### [TASK OBJECTIVE]
Please tally the lines in the material below that contain the word "performed", and give the count only.

________________________

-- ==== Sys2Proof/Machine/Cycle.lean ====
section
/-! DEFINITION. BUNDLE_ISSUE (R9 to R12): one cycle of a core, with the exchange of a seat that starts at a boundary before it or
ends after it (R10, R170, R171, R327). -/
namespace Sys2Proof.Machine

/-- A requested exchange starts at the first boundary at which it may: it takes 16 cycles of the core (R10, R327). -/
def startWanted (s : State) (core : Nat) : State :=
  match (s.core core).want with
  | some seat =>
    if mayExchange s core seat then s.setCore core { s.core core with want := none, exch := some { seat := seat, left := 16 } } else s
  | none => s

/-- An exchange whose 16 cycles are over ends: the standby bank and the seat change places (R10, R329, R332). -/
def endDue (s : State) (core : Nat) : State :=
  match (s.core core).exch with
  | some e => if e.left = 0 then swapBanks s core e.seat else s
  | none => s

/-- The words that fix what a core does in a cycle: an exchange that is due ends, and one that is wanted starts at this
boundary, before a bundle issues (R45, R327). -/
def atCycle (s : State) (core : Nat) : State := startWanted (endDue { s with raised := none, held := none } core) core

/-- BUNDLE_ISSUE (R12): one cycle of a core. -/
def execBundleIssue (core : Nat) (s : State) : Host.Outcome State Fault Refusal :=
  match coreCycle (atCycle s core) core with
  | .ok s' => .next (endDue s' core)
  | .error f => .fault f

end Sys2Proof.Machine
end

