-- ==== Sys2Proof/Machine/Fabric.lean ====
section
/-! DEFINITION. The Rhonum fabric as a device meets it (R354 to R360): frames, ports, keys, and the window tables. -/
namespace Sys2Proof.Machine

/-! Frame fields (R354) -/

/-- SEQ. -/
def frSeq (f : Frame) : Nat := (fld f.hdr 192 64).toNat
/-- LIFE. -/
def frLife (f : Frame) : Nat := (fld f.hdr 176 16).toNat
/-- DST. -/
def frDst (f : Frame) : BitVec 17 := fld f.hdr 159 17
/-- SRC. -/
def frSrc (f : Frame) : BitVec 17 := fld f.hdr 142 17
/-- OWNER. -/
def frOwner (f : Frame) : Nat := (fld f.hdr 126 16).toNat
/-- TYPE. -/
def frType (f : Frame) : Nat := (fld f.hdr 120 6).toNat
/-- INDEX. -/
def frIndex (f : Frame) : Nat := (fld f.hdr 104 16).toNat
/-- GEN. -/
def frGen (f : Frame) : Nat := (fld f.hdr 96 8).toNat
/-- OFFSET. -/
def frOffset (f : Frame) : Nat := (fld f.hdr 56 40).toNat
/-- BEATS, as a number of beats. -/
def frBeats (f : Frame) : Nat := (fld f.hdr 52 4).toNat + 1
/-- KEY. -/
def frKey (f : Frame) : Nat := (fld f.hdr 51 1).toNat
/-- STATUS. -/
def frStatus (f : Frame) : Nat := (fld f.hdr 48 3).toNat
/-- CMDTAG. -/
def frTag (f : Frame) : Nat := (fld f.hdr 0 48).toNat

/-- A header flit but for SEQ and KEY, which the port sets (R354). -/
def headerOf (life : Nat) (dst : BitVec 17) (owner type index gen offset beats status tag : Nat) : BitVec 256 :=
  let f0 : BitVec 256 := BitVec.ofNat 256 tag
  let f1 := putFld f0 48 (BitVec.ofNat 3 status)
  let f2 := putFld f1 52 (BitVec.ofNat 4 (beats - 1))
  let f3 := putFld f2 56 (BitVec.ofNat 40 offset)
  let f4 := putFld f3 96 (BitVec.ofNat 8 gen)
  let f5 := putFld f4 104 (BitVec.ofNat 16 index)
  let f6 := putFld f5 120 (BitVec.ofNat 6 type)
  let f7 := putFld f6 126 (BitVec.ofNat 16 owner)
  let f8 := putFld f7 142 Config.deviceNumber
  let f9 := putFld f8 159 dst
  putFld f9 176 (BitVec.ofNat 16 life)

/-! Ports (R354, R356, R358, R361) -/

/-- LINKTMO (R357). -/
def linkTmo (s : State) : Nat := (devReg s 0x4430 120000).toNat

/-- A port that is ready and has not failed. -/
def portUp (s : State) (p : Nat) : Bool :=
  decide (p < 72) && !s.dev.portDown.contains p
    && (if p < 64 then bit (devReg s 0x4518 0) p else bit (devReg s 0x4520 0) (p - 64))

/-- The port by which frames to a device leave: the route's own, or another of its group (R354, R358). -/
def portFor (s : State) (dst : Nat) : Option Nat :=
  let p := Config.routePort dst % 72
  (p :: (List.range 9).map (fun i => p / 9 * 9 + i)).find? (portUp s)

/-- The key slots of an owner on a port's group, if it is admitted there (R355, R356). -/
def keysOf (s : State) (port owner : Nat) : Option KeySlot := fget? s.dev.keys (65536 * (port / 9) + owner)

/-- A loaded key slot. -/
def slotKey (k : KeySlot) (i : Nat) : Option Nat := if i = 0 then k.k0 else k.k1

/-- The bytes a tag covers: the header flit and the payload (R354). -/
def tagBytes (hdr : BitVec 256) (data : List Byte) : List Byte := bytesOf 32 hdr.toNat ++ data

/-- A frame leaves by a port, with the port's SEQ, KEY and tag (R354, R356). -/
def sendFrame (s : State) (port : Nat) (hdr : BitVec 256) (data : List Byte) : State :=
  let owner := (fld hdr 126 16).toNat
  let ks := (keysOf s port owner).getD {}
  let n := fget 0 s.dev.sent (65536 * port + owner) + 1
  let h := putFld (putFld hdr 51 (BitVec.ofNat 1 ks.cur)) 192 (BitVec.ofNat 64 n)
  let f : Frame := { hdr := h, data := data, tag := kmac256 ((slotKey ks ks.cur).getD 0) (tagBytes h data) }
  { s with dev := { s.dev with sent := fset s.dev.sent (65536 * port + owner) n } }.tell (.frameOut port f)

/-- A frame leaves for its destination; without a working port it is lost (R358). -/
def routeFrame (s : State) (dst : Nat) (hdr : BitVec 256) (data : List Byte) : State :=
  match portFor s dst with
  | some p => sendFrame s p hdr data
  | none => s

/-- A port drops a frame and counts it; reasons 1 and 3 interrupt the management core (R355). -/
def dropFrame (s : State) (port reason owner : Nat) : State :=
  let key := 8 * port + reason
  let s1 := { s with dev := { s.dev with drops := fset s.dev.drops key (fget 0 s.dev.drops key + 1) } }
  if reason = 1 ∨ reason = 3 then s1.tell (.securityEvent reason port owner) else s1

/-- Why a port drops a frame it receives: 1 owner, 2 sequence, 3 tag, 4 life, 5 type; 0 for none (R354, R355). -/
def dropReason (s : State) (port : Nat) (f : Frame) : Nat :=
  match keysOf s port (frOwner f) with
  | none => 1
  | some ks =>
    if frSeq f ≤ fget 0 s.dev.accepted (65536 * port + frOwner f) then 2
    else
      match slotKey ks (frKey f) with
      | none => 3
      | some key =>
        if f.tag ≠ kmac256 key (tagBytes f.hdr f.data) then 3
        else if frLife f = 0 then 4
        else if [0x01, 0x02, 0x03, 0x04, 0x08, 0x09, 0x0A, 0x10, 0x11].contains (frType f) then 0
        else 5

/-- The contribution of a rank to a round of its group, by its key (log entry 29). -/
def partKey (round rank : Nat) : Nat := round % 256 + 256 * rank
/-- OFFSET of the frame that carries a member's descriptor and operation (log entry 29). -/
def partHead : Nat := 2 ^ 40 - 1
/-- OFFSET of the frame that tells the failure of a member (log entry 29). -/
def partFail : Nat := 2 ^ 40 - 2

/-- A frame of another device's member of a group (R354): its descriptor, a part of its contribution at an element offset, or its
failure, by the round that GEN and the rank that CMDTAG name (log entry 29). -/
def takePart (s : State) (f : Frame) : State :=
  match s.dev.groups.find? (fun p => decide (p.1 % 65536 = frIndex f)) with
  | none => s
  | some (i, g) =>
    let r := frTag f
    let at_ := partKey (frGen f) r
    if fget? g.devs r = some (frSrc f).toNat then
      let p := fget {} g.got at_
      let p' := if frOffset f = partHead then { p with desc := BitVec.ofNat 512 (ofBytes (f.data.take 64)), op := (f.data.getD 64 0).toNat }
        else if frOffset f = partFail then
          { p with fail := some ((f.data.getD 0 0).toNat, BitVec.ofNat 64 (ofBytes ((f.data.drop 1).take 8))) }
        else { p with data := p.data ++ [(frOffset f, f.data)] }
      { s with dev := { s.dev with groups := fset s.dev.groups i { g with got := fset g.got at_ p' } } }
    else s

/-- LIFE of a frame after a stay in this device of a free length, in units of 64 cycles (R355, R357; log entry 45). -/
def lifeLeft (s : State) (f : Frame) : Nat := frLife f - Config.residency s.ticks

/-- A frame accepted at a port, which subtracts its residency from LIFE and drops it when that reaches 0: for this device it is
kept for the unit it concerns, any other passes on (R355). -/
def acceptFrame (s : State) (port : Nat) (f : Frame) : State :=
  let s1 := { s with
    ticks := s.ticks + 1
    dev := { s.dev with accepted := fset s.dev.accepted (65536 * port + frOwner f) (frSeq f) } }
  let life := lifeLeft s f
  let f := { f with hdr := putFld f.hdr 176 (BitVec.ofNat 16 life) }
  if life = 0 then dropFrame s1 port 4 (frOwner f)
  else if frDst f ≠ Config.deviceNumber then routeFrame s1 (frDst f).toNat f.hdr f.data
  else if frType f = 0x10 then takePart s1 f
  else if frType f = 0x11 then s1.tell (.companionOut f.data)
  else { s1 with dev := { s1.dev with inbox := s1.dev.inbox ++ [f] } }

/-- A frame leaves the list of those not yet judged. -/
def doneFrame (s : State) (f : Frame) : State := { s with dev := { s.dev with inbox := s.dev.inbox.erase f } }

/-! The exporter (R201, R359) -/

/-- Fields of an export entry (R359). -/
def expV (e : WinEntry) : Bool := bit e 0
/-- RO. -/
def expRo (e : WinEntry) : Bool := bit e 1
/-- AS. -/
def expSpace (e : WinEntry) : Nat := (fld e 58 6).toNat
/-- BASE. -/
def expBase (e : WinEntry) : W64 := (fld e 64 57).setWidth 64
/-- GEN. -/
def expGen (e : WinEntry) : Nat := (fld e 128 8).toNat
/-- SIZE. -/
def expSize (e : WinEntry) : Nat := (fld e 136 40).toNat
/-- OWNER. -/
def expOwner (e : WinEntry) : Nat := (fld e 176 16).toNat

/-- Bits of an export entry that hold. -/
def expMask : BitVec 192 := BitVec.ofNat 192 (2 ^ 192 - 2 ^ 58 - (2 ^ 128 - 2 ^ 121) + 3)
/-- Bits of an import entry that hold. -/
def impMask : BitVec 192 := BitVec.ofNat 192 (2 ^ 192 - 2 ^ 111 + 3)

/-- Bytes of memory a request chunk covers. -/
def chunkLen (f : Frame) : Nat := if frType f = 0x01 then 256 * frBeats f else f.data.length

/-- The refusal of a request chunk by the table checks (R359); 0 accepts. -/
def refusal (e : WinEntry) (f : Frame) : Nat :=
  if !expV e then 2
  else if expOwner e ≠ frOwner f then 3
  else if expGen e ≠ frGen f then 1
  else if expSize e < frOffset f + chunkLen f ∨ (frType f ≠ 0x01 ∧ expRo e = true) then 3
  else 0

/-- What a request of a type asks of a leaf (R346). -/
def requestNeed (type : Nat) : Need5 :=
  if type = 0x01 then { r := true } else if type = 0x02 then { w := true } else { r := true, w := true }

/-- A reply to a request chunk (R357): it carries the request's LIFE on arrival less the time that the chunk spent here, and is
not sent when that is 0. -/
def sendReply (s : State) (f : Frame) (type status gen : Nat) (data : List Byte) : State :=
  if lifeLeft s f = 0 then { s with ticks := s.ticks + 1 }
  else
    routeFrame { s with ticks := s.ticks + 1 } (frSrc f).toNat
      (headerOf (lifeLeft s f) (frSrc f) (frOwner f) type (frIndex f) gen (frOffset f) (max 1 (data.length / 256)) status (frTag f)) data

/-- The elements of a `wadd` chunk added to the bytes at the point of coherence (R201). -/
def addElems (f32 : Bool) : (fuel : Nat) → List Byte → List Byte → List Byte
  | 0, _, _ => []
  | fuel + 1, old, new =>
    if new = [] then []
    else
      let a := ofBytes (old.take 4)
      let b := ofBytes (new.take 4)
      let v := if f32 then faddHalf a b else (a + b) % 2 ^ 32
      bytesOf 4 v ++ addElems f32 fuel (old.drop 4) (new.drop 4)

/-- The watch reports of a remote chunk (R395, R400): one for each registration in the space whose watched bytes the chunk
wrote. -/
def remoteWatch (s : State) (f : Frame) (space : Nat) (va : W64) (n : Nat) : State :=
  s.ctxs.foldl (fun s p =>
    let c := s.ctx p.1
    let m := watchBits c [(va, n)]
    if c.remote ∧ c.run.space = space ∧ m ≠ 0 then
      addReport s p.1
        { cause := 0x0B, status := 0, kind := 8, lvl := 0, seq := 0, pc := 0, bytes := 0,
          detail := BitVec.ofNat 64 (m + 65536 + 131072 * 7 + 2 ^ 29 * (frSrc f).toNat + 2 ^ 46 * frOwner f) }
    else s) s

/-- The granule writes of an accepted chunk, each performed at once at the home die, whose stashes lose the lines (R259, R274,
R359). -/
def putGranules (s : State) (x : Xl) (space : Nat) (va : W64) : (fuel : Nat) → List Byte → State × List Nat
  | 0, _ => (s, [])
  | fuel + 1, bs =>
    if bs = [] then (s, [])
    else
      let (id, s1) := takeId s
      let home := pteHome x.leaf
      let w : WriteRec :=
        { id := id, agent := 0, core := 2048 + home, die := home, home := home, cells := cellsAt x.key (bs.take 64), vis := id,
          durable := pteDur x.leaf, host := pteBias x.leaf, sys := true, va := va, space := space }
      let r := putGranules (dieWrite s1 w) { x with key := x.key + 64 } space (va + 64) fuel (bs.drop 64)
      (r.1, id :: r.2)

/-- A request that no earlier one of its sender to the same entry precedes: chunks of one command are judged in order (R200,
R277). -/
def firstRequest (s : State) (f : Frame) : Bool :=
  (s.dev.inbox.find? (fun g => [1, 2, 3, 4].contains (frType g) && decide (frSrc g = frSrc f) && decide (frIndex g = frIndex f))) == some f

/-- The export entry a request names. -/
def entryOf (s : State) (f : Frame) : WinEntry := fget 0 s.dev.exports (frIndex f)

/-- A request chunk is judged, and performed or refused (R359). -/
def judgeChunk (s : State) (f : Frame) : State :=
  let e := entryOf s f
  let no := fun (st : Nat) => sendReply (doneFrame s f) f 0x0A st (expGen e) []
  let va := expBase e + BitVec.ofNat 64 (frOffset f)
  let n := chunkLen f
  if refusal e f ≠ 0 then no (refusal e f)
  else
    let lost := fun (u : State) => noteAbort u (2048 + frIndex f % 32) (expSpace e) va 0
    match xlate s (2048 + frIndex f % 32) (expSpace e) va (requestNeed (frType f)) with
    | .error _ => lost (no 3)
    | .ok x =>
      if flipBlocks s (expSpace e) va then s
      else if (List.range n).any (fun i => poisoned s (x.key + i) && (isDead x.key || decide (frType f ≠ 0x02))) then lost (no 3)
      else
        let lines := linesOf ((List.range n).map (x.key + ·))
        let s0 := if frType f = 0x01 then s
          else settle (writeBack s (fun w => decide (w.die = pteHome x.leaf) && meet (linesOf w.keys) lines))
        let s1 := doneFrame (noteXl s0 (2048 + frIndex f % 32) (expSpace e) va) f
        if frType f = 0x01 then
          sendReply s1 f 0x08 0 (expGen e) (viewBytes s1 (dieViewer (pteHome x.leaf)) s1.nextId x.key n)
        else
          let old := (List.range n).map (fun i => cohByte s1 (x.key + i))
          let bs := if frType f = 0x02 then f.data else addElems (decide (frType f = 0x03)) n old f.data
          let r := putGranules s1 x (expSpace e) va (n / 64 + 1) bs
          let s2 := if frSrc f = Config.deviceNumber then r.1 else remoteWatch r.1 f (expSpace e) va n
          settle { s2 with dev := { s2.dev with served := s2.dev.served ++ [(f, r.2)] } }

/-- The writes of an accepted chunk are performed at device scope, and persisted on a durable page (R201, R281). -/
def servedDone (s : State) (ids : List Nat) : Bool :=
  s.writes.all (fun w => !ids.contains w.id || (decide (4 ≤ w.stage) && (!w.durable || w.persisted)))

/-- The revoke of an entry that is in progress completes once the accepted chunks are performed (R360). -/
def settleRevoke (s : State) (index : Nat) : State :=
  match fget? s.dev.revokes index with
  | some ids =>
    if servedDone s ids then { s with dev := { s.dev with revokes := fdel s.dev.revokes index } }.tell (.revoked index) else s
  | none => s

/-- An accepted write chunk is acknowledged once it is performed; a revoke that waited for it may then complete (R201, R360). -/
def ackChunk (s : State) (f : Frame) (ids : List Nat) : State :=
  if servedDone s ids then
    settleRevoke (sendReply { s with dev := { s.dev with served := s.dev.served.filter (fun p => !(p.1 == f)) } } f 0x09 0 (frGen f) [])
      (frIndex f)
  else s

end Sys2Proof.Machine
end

________________________

### [RESULT]
5